Hence, due to confounding factors that may interfere with ischemia accurate analysis and uncertainties regarding the mechanism of nonperfusion, leakage index may more accurately represent inflammatory/VEGF burden and be a better metric to evaluate overall disease activity and treatment response. We are currently examining regional panretinal vascular metrics and their association with ME, treatment rebound, and VA outcomes.

Accurately assessing quantitative data from UWFA can be challenging. Even though we corrected the inherent peripheral retinal distortion of UWF images and removed the dynamic aspect of dye using UWFA, some limitations must be considered. First, we used a single angiogram image and not montage, therefore eyelashes, peripheral blurring, and motion artifacts may affect the size of analyzable area.
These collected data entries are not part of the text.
-- ==== Sys2Proof/Laws/PerInstr.lean ====
section
/-! SUPPORT. The families of statements made per operation. -/

namespace Sys2Proof.Laws

/-- The encoder puts the opcode of R84 in bits 7:0 and the argument in bits 15:8 (30_encoding.md R80, R87). -/
def EncodingRow.Statement (i : Instr) : Prop :=
  opcodeField (encode i) = i.opcode ∧ argField (encode i) = i.arg

/-- The halves of a command word. -/
theorem encode_halves (a o : BitVec 8) :
    opcodeField ((a ++ o : BitVec (8 + 8)) : BitVec 16) = o ∧ argField ((a ++ o : BitVec (8 + 8)) : BitVec 16) = a := by
  constructor
  · exact BitVec.extractLsb'_append_eq_right
  · exact BitVec.extractLsb'_append_eq_left

theorem EncodingRow.nop : EncodingRow.Statement .nop := encode_halves _ _
theorem EncodingRow.clrs : EncodingRow.Statement .clrs := encode_halves _ _
theorem EncodingRow.rst : EncodingRow.Statement .rst := encode_halves _ _
theorem EncodingRow.skip (n : BitVec 8) : EncodingRow.Statement (.skip n) := encode_halves _ _
theorem EncodingRow.fcdec : EncodingRow.Statement .fcdec := encode_halves _ _
theorem EncodingRow.fcenc : EncodingRow.Statement .fcenc := encode_halves _ _
theorem EncodingRow.stdec : EncodingRow.Statement .stdec := encode_halves _ _
theorem EncodingRow.stenc : EncodingRow.Statement .stenc := encode_halves _ _
theorem EncodingRow.scdec : EncodingRow.Statement .scdec := encode_halves _ _
theorem EncodingRow.scenc : EncodingRow.Statement .scenc := encode_halves _ _
theorem EncodingRow.scnew : EncodingRow.Statement .scnew := encode_halves _ _
theorem EncodingRow.scset : EncodingRow.Statement .scset := encode_halves _ _
theorem EncodingRow.macdec (k : BitVec 8) : EncodingRow.Statement (.macdec k) := encode_halves _ _
theorem EncodingRow.macenc (k : BitVec 8) : EncodingRow.Statement (.macenc k) := encode_halves _ _
theorem EncodingRow.capdec : EncodingRow.Statement .capdec := encode_halves _ _
theorem EncodingRow.capenc : EncodingRow.Statement .capenc := encode_halves _ _
theorem EncodingRow.tlvdec : EncodingRow.Statement .tlvdec := encode_halves _ _
theorem EncodingRow.tlvenc : EncodingRow.Statement .tlvenc := encode_halves _ _
theorem EncodingRow.ratek : EncodingRow.Statement .ratek := encode_halves _ _
theorem EncodingRow.krate : EncodingRow.Statement .krate := encode_halves _ _
theorem EncodingRow.mhdec : EncodingRow.Statement .mhdec := encode_halves _ _
theorem EncodingRow.mhenc : EncodingRow.Statement .mhenc := encode_halves _ _
theorem EncodingRow.dhctx : EncodingRow.Statement .dhctx := encode_halves _ _
theorem EncodingRow.dhdec : EncodingRow.Statement .dhdec := encode_halves _ _
theorem EncodingRow.dhenc : EncodingRow.Statement .dhenc := encode_halves _ _
theorem EncodingRow.disp : EncodingRow.Statement .disp := encode_halves _ _
theorem EncodingRow.gsel : EncodingRow.Statement .gsel := encode_halves _ _
theorem EncodingRow.parse : EncodingRow.Statement .parse := encode_halves _ _

end Sys2Proof.Laws
end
Second, variations in image quality and illumination are frequent and may interfere the analysis consistency. Further, the small sample size of treatment group, the heterogeneous patient group (mixing patients diagnosed with DME and RVO in one study), lack of a control group, and the potential bias of readers not being masked limit the impact of our study. Additional research is needed with a larger dataset and longer follow-up to validate this preliminary analysis.
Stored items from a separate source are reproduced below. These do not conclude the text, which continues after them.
/-- `Performs s i c u`: operation `i`, begun in `s` and about to end with the code `c`, has made `u` of the state. The
report itself is not part of `u`. -/
inductive Performs (s : State) : Instr → Code → State → Prop
  | raised {i : Instr} {c : Code} (hc : c ≠ .ok) : Performs s i c s
  | unselected (henough : 2 ≤ s.ilen.toNat) : Performs s .parse .unhandledFrameSubtype s.frameControlTaken
  | nop : Performs s .nop .ok s
  | clrs : Performs s .clrs .ok { s with status := statusWord 0 .ok }
  | rst : Performs s .rst .ok s.registersReset
  | skip {n : BitVec 8} (henough : n.toNat ≤ s.avail) : Performs s (.skip n) .ok (s.advanceIcur n.toNat)
  | fcdec (henough : 2 ≤ s.avail) :
      Performs s .fcdec .ok ((s.putFc (fcUnpack s.params (s.memRead s.icur.toNat 2))).advanceIcur 2)
  | fcenc {nib : BitVec 4} (hnib : subEncode s.params s.fc.type s.fc.sub = .ok nib)
      (hfits : (fcOut nib s.fc ++ []).length ≤ s.room) : Performs s .fcenc .ok (s.emit (fcOut nib s.fc ++ []))
  | stdec : Performs s .stdec .ok (s.putFc { s.fc with sub := subDecode s.params s.fc.type (opaNibble s.opa) })
  | stenc (nib : BitVec 4) : Performs s .stenc .ok (s.putRes (nib.setWidth 32))
  | scdec (henough : 2 ≤ s.avail) :
      Performs s .scdec .ok ((s.putSc (scUnpack (s.memRead s.icur.toNat 2))).advanceIcur 2)
  | scenc (hfits : (scPack s.sc).length ≤ s.room) : Performs s .scenc .ok (s.emit (scPack s.sc))
  | scnew : Performs s .scnew .ok (s.putSc ⟨0, opaSeq s.opa⟩)
  | scset : Performs s .scset .ok (s.putSc ⟨opbFrag s.opb, opaSeq s.opa⟩)
  | macdec {k : BitVec 8} (hk : addrArgOk k = true) (henough : 6 ≤ s.avail) :
      Performs s (.macdec k) .ok
        ((s.putHd (setAddrReg s.hd k (macOf (s.memRead s.icur.toNat 6)))).advanceIcur 6)
  | macenc {k : BitVec 8} (hfits : (addrReg s.hd k).bytes.length ≤ s.room) :
      Performs s (.macenc k) .ok (s.emit (addrReg s.hd k).bytes)
  | capdec (henough : 2 ≤ s.avail) :
      Performs s .capdec .ok ((s.putCap (le16 (s.memRead s.icur.toNat 2))).advanceIcur 2)
  | capenc (hfits : (bytesLe16 s.cap).length ≤ s.room) : Performs s .capenc .ok (s.emit (bytesLe16 s.cap))
  | tlvdec {si : StationInfo} {tail : List Byte} (hparsed : s.parsedSlice = .ok (si, tail)) :
      Performs s .tlvdec .ok
        (((s.putSi si).putRes (BitVec.ofNat 32 (s.avail - tail.length))).advanceIcur (s.avail - tail.length))
  | tlvenc {out : List Byte} (hlen : firstTooLong 0 (emittedElements s.si) = none)
      (hout : (emittedElements s.si).flatMap elementBytes = out) (hfits : out.length ≤ s.room) :
      Performs s .tlvenc .ok ((s.putRes (BitVec.ofNat 32 out.length)).emit out)
  | ratek (r : BitVec 16) : Performs s .ratek .ok (s.putRes (r.setWidth 32))
  | krate (o : BitVec 8) : Performs s .krate .ok (s.putRes (o.setWidth 32))
  | mhdec (henough : 22 ≤ s.avail) :
      Performs s .mhdec .ok
        (((s.putHd { commonFields (s.memRead s.icur.toNat 22) s.hd with a4p := 0, qosp := 0 }).putSc
          (scUnpack (slice (s.memRead s.icur.toNat 22) 20 22))).advanceIcur 22)
  | mhenc {nib : BitVec 4} (hnib : subEncode s.params s.fc.type s.fc.sub = .ok nib)
      (hfits : (fcOut nib s.fc ++ commonBytes s).length ≤ s.room) :
      Performs s .mhenc .ok (s.emit (fcOut nib s.fc ++ commonBytes s))
  | dhctx : Performs s .dhctx .ok (s.putHd { s.hd with a4p := a4pOf s.fc, qosp := qospOf s.params s.fc })
  | dhdec {n : Nat} {b : List Byte} (hn : 22 + optionalLength s.hd = n) (hb : s.memRead s.icur.toNat n = b)
      (henough : n ≤ s.avail) :
      Performs s .dhdec .ok
        (((s.putHd (optionalFields b (commonFields b s.hd))).putSc (scUnpack (slice b 20 22))).advanceIcur n)
  | dhenc {nib : BitVec 4} (hnib : subEncode s.params s.fc.type s.fc.sub = .ok nib)
      (hfits : (fcOut nib s.fc ++ (commonBytes s ++ optionalBytes s.hd)).length ≤ s.room) :
      Performs s .dhenc .ok (s.emit (fcOut nib s.fc ++ (commonBytes s ++ optionalBytes s.hd)))
  | disp {v : BitVec 8} (hv : handlerOf s.params s.fc = some v) : Performs s .disp .ok (s.putHsel v)
  | gsel {v : BitVec 8} (hv : generatorOf s.params s.fvar = some v) :
      Performs s .gsel .ok ((s.putHsel v).putOcur 0)
  | parse {v : BitVec 8} (henough : 2 ≤ s.ilen.toNat)
      (hv : handlerOf s.params (fcUnpack s.params (s.memRead 0 2)) = some v) :
      Performs s .parse .ok (s.frameControlTaken.putHsel v)

/-- `answer` is how `i`, begun in `s`, ends: with the OK report or an error's, in a state that `i` makes of `s`. -/
inductive Ends (s : State) (i : Instr) (answer : Result) : Prop
  | ok {u : State} (hanswer : answer = .next u.finished) (hu : Performs s i .ok u)
  | error {u : State} {c : Code} {info : BitVec 32} (hanswer : answer = .next (u.raised ⟨c, info⟩)) (hc : c ≠ .ok)
      (hu : Performs s i c u)

theorem Ends.raises {s : State} {i : Instr} {answer : Result} {c : Code} {info : BitVec 32}
    (hanswer : answer = .next (s.raised ⟨c, info⟩)) (hc : c ≠ .ok := by decide) : Ends s i answer :=
  .error hanswer hc (.raised hc)

/-! ## The shapes of operations -/

section
variable {s : State} {i : Instr}

theorem decodeAtIcur_ends {n : Nat} {put : List Byte → State → State}
    (hput : n ≤ s.avail → Performs s i .ok ((put (s.memRead s.icur.toNat n) s).advanceIcur n)) :
    Ends s i (decodeAtIcur n put s) := by
  by_cases h : s.avail < n
  · exact .raises (decodeAtIcur_short n put s h)
  · exact .ok (decodeAtIcur_enough n put s (Nat.not_lt.1 h)) (hput (Nat.not_lt.1 h))

theorem encodeAtOcur_ends {out : List Byte} (hemit : out.length ≤ s.room → Performs s i .ok (s.emit out)) :
    Ends s i (encodeAtOcur out s) := by
  by_cases h : s.room < out.length
  · exact .raises (encodeAtOcur_full out s h)
  · exact .ok (encodeAtOcur_fits out s (Nat.not_lt.1 h)) (hemit (Nat.not_lt.1 h))

theorem subEncode_error_ne_ok {p : Params} {t : BitVec 2} {sub : BitVec 6} {r : Report}
    (h : subEncode p t sub = .error r) : r.code ≠ .ok := by
  intro hok
  have hmem := subEncode_error_code h
  rw [hok] at hmem
  exact absurd hmem (by decide)

theorem encodeAfterFc_ends {rest : List Byte}
    (hemit : ∀ nib, subEncode s.params s.fc.type s.fc.sub = .ok nib → (fcOut nib s.fc ++ rest).length ≤ s.room →
      Performs s i .ok (s.emit (fcOut nib s.fc ++ rest))) : Ends s i (encodeAfterFc rest s) := by
  cases h : subEncode s.params s.fc.type s.fc.sub with
  | error r => exact .raises (encodeAfterFc_error rest (fcPack_error h)) (subEncode_error_ne_ok h)
  | ok nib =>
    rw [encodeAfterFc_ok rest (fcPack_ok h)]
    exact encodeAtOcur_ends (hemit nib h)

end

/-! ## Every operation -/

section
variable (s : State)

theorem execStenc_ends : Ends s .stenc (execStenc s) := by
  cases h : subEncode s.params s.fc.type s.fc.sub with
  | error r => exact .raises (execStenc_error h) (subEncode_error_ne_ok h)
  | ok nib => exact .ok (execStenc_ok h) (.stenc nib)

theorem execScnew_ends : Ends s .scnew (execScnew s) := by
  by_cases h : 4095 < s.opa
  · exact .raises (execScnew_seqOutOfRange h)
  · exact .ok (execScnew_inRange h) .scnew

theorem execScset_ends : Ends s .scset (execScset s) := by
  by_cases hseq : 4095 < s.opa
  · exact .raises (execScset_seqOutOfRange hseq)
  · by_cases hfrag : 15 < s.opb
    · exact .raises (execScset_fragOutOfRange hseq hfrag)
    · exact .ok (execScset_inRange hseq hfrag) .scset

theorem execMacdec_ends (k : BitVec 8) : Ends s (.macdec k) (execMacdec k s) := by
  unfold execMacdec
  split
  · next hk => exact decodeAtIcur_ends (.macdec hk)
  · exact .raises rfl

theorem execMacenc_ends (k : BitVec 8) : Ends s (.macenc k) (execMacenc k s) := by
  unfold execMacenc
  split
  · exact encodeAtOcur_ends .macenc
  · exact .raises rfl

theorem execTlvdec_ends : Ends s .tlvdec (execTlvdec s) := by
  cases h : s.parsedSlice with
  | error missing => exact .raises (execTlvdec_error h)
  | ok parsed => exact .ok (execTlvdec_ok h) (.tlvdec h)

theorem execTlvenc_ends : Ends s .tlvenc (execTlvenc s) := by
  cases h : firstTooLong 0 (emittedElements s.si) with
  | some e => exact .raises (execTlvenc_tooLong h)
  | none =>
    by_cases hroom : s.room < ((emittedElements s.si).flatMap elementBytes).length
    · exact .raises (execTlvenc_full h rfl hroom)
    · exact .ok (execTlvenc_fits h rfl hroom) (.tlvenc h rfl (Nat.not_lt.1 hroom))

theorem execRatek_ends : Ends s .ratek (execRatek s) := by
  cases h : rateOfOctet s.params.rateTable (opaOctet s.opa) with
  | none => exact .raises (execRatek_none h)
  | some r => exact .ok (execRatek_some h) (.ratek r)

theorem execKrate_ends : Ends s .krate (execKrate s) := by
  cases h : octetOfRate s.params.rateTable s.opa with
  | none => exact .raises (execKrate_none h)
  | some o => exact .ok (execKrate_some h) (.krate o)

theorem execDisp_ends : Ends s .disp (execDisp s) := by
  cases h : handlerOf s.params s.fc with
  | none => exact .raises (selectHandler_none s.avail h)
  | some v => exact .ok (selectHandler_some s.avail h) (.disp h)

theorem execGsel_ends : Ends s .gsel (execGsel s) := by
  cases h : generatorOf s.params s.fvar with
  | none => exact .raises (execGsel_none h)
  | some v => exact .ok (execGsel_some h) (.gsel h)

theorem execParse_ends : Ends s .parse (execParse s) := by
  by_cases hshort : s.ilen.toNat < 2
  · exact .raises (execParse_short hshort)
  · have henough := Nat.not_lt.1 hshort
    rw [execParse_enough henough]
    cases h : handlerOf s.params (fcUnpack s.params (s.memRead 0 2)) with
    | none => exact .error (selectHandler_none (s := s.frameControlTaken) _ h) (by decide) (.unselected henough)
    | some v => exact .ok (selectHandler_some (s := s.frameControlTaken) _ h) (.parse henough h)

end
This study provides a unique assessment of longitudinal angiographic quantitative metrics in eyes with retinal vascular disease treated with IAI. This report study demonstrated that IAI injections effectively reduced panretinal leakage index to almost zero in a large number of patients. However, a small percentage of patients still presented with leakage at the final visit. In addition, this report supports the assertion that anti-VEGF therapy may not have significant modulatory impact on underlying ischemic areas. Ongoing research include quantitative differentiation of leakage sub-types (e.g., perivascular, focal, diffuse), correlation of DRSS changes with quantitative UWFA outcomes, zonal assessment of quantitative metrics, and evaluation of these metrics as a potential indicator for treatment. Similar to the presence of fluid on OCT in DME or neovascular age-related macular degeneration, the availability of an objective metric for assessing need for treatment in retinal vascular disease, particularly diabetic retinopathy, could be a major advancement for pharmacotherapeutic era of managing diabetic eye disease. Ongoing studies, such as the DRCR Protocol AA and the PRIME diabetic retinopathy study () will help better to define the role of widefield imaging and quantitative metrics in progression risk and treatment decision-making. Overall, the PERMEATE study demonstrates the feasibility of utilizing quantitative UWFA to evaluate longitudinal retinal vascular metrics and demonstrates dramatic improvement in panretinal leakage index without evidence of improvement in ischemic index.